◆ Exercise directions: Your answer should be the lines of the listing that contain the word "devs".

-=-=-=-=-

-- ==== Sys2Proof/Machine/FabricOps.lean ====
section
/-! DEFINITION. Packets and their fate at the source: paths, send queues, seals, drops, and what an acknowledged or dropped fabric write does to its thread, its bulk transfer, its bound signals and its launch (15, 19, 25; R296 to R316, R345 to R366, R449). -/
namespace Sys2Proof.Machine

/-- Whether some slot of an installed table joins this device's group to a group (R362, R364). -/
def State.joins (s : State) (g : Nat) : Bool :=
  s.fabric.tables.any fun t => t.2.entries.any fun e => match e with | some x => devGroup x.peer == g | none => false
/-- Why a packet for a device cannot be sent: no such device, or peer-lost (R299, R364). -/
def State.destStatus (s : State) (dst : Nat) : Option Nat :=
  if dst = s.devno then none
  else if 16415 < dst || !s.fabric.present.contains dst then some 5
  else if s.fabric.lost.contains dst then some 1
  else if devGroup dst = devGroup s.devno then (if (s.localPath dst).isSome then none else some 1)
  else if s.joins (devGroup dst) then none else some 1
/-- The event by which a packet acts at its destination. -/
def packetEvent (p : Packet) : Instr :=
  match p.kind with
  | 0 => .fabricRead p
  | 1 => .fabricWrite p
  | 2 => .fabricAtomic p
  | 3 => .bulkPiece p
  | 4 => .drainMarker p
  | 5 => .fabricInvalidate p
  | 6 => .fabricMergeRecall p
  | 7 => .readResponse p
  | 8 => .atomicResponse p
  | 9 => .writeAcknowledgement p
  | 10 => .invalidateAcknowledgement p
  | _ => .partialPacket p
/-- A packet put on its path (R353): handed to the own homes, given to a local link, or queued. -/
def State.route (s : State) (p : Packet) : State :=
  if p.dst = s.devno then { s with agenda := s.agenda ++ [packetEvent p] }
  else if devGroup p.dst = devGroup s.devno then
    match s.localPath p.dst with
    | some l => s.modLink l fun x => { x with waiting := x.waiting ++ [p] }
    | none => s
  else s.enqueue p
/-- Whether a routed packet has left the fabric port. -/
def State.leavesAtOnce (s : State) (dst : Nat) : Bool := devGroup dst == devGroup s.devno

/-! ### Seals (R449, R450) -/

/-- The key for an ordered pair of devices in a domain's epoch. -/
def pairKey (secret domain epoch src dst : Nat) : Nat := Config.mac secret [domain, epoch, src, dst]
/-- What a seal's tag covers. -/
def sealText (p : Packet) (seqn domain epoch : Nat) : List Nat :=
  [p.kind, p.src, p.dst, p.bytes, p.status, p.va, p.tag, p.op, p.ext, ofLe p.payload, seqn, domain, epoch]
/-- A packet of a tenant sealed when the tenant is bound to a domain. -/
def State.sealed (s : State) (d : Nat) (p : Packet) : Packet × State :=
  match tget s.trust.domains d with
  | none => (p, s)
  | some x =>
    let n := dget 0 x.sendSeq p.dst
    let key := pairKey x.secret d x.epoch p.src p.dst
    let e : Seal := { tag := Config.mac key (sealText p n d x.epoch), seqn := n, domain := d, epoch := x.epoch }
    ({ p with sealed := some e },
     { s with trust := { s.trust with domains := tset s.trust.domains d { x with sendSeq := dset 0 x.sendSeq p.dst (n + 1) } } })
/-! ### The fate of fabric writes (R305, R310, R312, R315, R364, R365) -/

/-- A fabric write of this device is acknowledged with a status, or dropped with one; a bulk piece counts for its transfer (R296, R310, R312, R364). -/
def State.endWrite (s : State) (id st : Nat) : State :=
  match s.fabric.writes.find? (·.id == id) with
  | none => s
  | some w =>
    let s : State := s.settleWrite w st
    match w.bulk with
    | none => s
    | some b =>
      s.pieceEnd b st (if st = 0 then w.bytes else 0)
/-- A read or atomic of this device ends with a status and a value; a failed atomic leaves its D, but for a drop, which gives 0; a failed check brings its conflict report (R309, R311, R316, R364). -/
def State.endReq (s : State) (id st v : Nat) (report : Bytes := []) : State :=
  match s.fabric.reqs.find? (·.id == id) with
  | none => s
  | some r =>
    let s : State := { s with fabric := { s.fabric with reqs := s.fabric.reqs.filter (·.id != id) } }
    let s : State := if st = 0 then s else s.modOutst r.th r.oid fun o =>
      { o with dest := if r.atomic && 2 ≤ st then .nowhere else o.dest, report := if st = 4 then report else [] }
    let s : State := if r.atomic then s.endOne id st else s
    s.finish r.th (.fabric id) (if st = 0 then v else 0) (if st = 0 then none else some (st * 2 ^ 12))
/-- The write of this device that a packet's tag names. -/
def State.writeOf (s : State) (p : Packet) : Option Nat := (s.fabric.writes.find? fun w => low 22 w.id == p.tag && w.dst == p.dst).map (·.id)
def State.reqOf (s : State) (p : Packet) : Option Nat := (s.fabric.reqs.find? fun w => low 22 w.id == p.tag && w.dst == p.dst).map (·.id)
/-- A packet of this device ends with a status without being sent (R364, R450). -/
def State.dropAs (s : State) (p : Packet) (st : Nat) : State :=
  let count (s : State) : State := if st = 1 then { s with fabric := { s.fabric with drops := s.fabric.drops + 1 } } else s
  match p.kind with
  | 0 | 2 => match s.reqOf p with
    | some id => (if p.kind = 0 then count s else s).endReq id st 0
    | none => s
  | 1 | 3 => match s.writeOf p with
    | some id => s.endWrite id st
    | none => s
  | _ => count s
/-- A packet sent on its way under a domain, 0 for none: dropped when its destination cannot be reached, refused when the sequence of its pair is used up (R364, R449, R450). -/
def State.send (s : State) (d : Nat) (p : Packet) : State :=
  if (s.destStatus p.dst).isSome then s.dropAs p 1
  else if (tget s.trust.domains d).elim false fun x => 2 ^ 64 - 1 ≤ dget 0 x.sendSeq p.dst then s.dropAs p 6
  else
    let r := s.sealed d p
    r.2.route r.1

/-- The home of an SC request of this device accepts it at a tick (R233). -/
def State.reachHome (s : State) (p : Packet) (at' : Nat) : State :=
  let hit (r : FabReq) : Bool := low 22 r.id == p.tag && r.dst == p.dst && r.sc
  { s with fabric := { s.fabric with reqs := s.fabric.reqs.map fun r => if hit r then { r with reached := some at' } else r } }
/-- Packets that leave the device: when the homes of other devices accept the SC requests among them is left open (R233, log entry 1). -/
def State.leaveDevice (s : State) (ps : List Packet) : State :=
  (ps.filter fun p => p.src == s.devno && ((p.kind == 0 && low 3 p.op == 4) || (p.kind == 2 && bits p.op 8 3 == 4))).foldl (fun s p =>
    let f := s.nextFree
    f.2.reachHome p (s.now + (1 + f.1) * Config.ticksPerCycle)) s

/-! ### ffence (R315) -/

/-- The result of ffence over the writes of a thread below a serial; those still in flight count as lost, a bulk transfer with the greatest status that its pieces have met (Table 15-8). -/
def State.ffenceWord (s : State) (k upto : Nat) : Nat :=
  let t := s.thr k
  let lost (w : FabWrite) : Nat := ((s.fabric.bulks.find? (·.id == w.id)).map fun b => max 1 b.status).getD 1
  let fails := (t.fabFail.filter fun e => e.1 < upto).map (fun e => (e.2.1, e.2.2))
    ++ (s.fabric.writes.filter fun w => w.th == k && w.id < upto && !w.told).map fun w => (w.dst, lost w)
  let devs := (fails.map (·.1)).eraseDups
  let mask := (devs.filter fun d => devGroup d == devGroup s.devno).foldl (fun a d => Nat.lor a (2 ^ devPos d)) 0
  let first := (minBy (fun a b => decide (a < b)) devs).getD 0
  (fails.map (·.2)).foldl max 0 * 2 ^ 60 + low 15 first * 2 ^ 45 + min 8191 devs.length * 2 ^ 32 + mask
/-- The failure record of a thread below a serial cleared; its writes still in flight have been reported. -/
def State.ffenceClear (s : State) (k upto : Nat) : State :=
  let s : State := s.modThr k fun t => { t with fabFail := t.fabFail.filter fun e => upto ≤ e.1 }
  { s with fabric := { s.fabric with writes := s.fabric.writes.map fun w => if w.th == k && w.id < upto then { w with told := true } else w } }

end Sys2Proof.Machine
end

-=-=-=-=-

◆ Answer to the problem:
  let devs := (fails.map (·.1)).eraseDups
  let mask := (devs.filter fun d => devGroup d == devGroup s.devno).foldl (fun a d => Nat.lor a (2 ^ devPos d)) 0
  let first := (minBy (fun a b => decide (a < b)) devs).getD 0
  (fails.map (·.2)).foldl max 0 * 2 ^ 60 + low 15 first * 2 ^ 45 + min 8191 devs.length * 2 ^ 32 + mask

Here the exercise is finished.